### Aim of the exercise
Starting at the first line of the entries below, output every line exactly, up to and including the line with "def maintSrc : Nat := srcId 0 4 0".

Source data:
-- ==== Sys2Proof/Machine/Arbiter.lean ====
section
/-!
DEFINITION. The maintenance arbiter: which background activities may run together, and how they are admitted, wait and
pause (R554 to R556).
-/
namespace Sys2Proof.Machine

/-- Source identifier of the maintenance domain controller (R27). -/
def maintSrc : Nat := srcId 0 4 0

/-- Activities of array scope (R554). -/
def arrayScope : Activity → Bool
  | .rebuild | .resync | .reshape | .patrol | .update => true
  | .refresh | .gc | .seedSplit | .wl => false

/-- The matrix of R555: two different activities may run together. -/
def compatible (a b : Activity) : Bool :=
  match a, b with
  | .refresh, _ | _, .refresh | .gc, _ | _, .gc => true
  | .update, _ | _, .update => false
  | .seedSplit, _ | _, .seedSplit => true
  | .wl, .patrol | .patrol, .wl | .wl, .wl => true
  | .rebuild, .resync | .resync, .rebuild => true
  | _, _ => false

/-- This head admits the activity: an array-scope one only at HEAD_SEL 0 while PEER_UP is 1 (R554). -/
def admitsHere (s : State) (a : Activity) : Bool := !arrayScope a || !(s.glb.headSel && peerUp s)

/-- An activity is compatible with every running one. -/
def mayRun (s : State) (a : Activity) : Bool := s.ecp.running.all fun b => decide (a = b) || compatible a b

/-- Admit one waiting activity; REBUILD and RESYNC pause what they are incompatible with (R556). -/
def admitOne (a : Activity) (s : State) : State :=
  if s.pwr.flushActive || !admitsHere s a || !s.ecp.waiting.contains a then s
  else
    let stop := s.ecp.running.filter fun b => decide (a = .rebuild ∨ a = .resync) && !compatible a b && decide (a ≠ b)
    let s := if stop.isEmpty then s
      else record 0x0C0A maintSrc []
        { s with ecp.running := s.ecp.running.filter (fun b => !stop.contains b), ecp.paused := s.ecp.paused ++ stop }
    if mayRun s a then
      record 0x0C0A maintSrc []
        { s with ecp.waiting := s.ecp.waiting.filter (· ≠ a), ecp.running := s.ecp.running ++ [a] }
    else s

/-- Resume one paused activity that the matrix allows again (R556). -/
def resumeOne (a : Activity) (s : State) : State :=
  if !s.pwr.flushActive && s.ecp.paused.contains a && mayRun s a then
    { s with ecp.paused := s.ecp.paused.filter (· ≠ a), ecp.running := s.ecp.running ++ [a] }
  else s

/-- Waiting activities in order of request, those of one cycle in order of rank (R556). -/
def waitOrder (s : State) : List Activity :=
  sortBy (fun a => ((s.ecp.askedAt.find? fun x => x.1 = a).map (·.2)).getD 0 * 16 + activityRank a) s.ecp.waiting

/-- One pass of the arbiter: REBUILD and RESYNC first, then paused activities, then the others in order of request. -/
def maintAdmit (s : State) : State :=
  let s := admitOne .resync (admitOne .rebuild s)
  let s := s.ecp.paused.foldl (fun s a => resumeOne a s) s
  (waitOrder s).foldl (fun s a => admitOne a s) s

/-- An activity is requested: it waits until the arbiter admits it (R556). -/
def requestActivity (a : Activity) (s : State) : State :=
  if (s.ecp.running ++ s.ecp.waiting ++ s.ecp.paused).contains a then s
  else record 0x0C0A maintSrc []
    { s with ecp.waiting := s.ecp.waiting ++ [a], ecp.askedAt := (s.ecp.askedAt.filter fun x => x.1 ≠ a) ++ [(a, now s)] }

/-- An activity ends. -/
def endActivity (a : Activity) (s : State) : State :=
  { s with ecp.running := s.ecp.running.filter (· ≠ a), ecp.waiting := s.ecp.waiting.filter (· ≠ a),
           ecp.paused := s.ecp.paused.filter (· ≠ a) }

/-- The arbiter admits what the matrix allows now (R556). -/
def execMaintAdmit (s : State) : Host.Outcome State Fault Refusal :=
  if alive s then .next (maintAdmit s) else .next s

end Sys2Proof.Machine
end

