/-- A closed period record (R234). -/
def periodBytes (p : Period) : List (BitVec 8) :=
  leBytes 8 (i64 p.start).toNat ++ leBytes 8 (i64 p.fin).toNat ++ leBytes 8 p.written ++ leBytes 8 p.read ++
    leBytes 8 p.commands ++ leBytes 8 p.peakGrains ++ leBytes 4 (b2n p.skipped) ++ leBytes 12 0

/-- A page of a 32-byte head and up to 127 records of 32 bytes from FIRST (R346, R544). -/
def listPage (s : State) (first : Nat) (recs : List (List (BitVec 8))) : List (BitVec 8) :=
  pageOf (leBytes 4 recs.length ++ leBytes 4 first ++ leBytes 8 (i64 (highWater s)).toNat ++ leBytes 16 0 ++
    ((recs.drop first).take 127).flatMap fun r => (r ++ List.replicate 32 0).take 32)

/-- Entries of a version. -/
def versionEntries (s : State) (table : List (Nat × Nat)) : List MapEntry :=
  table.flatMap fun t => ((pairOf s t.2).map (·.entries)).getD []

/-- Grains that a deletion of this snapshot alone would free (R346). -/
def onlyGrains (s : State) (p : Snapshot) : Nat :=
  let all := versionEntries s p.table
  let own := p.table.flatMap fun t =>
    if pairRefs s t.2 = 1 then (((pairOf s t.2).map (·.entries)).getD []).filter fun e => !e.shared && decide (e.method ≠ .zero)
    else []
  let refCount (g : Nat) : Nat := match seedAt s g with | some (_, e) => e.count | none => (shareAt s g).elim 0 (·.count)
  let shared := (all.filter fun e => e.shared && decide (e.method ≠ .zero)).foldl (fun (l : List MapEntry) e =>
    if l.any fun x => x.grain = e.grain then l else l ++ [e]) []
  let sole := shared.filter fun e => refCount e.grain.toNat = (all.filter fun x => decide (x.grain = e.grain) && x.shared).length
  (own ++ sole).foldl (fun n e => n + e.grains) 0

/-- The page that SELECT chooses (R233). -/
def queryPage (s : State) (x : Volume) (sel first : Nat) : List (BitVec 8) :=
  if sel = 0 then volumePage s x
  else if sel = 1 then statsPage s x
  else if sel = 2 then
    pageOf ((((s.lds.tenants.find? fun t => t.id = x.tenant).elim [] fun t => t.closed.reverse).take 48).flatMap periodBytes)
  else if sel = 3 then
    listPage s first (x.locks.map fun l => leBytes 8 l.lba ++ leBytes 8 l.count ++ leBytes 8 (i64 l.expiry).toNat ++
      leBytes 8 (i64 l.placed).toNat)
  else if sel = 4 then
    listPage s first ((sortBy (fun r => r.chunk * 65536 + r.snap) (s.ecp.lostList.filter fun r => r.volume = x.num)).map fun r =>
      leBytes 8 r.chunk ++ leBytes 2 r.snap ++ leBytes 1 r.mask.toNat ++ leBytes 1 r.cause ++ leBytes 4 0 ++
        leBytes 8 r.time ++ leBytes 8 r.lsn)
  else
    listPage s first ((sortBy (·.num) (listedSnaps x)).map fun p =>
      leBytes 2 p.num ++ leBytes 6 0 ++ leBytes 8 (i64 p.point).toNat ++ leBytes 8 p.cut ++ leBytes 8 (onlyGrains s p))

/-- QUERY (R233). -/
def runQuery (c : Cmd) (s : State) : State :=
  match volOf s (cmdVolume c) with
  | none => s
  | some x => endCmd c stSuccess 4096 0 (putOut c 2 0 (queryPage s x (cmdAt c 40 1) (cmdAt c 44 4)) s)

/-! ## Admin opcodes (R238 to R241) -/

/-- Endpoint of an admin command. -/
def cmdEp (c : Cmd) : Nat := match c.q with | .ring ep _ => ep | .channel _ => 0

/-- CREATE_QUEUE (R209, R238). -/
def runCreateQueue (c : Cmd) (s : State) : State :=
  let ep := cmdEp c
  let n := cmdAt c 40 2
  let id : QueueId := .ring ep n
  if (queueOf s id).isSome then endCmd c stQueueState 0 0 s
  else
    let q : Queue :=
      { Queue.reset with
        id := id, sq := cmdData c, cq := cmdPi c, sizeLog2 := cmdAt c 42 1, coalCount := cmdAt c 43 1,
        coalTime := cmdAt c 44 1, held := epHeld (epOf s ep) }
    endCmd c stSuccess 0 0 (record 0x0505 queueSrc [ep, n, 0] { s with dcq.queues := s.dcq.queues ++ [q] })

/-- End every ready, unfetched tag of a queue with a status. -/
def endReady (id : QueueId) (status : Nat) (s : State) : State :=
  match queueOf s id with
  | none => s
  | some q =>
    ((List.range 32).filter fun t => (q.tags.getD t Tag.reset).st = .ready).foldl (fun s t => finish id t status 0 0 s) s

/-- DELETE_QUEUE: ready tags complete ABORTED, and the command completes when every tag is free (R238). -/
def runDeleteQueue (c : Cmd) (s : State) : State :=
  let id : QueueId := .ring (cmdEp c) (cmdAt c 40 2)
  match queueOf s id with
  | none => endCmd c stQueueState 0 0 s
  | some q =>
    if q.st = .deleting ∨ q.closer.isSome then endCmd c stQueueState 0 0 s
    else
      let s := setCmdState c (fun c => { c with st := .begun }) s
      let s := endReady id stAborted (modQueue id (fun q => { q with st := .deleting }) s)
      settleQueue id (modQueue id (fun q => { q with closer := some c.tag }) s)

### Answer space
-- ==== Sys2Proof/Machine/Arbiter.lean ====
section
/-!
DEFINITION. The maintenance arbiter: which background activities may run together, and how they are admitted, wait and
pause (R554 to R556).
-/
namespace Sys2Proof.Machine

/-- Source identifier of the maintenance domain controller (R27). -/
def maintSrc : Nat := srcId 0 4 0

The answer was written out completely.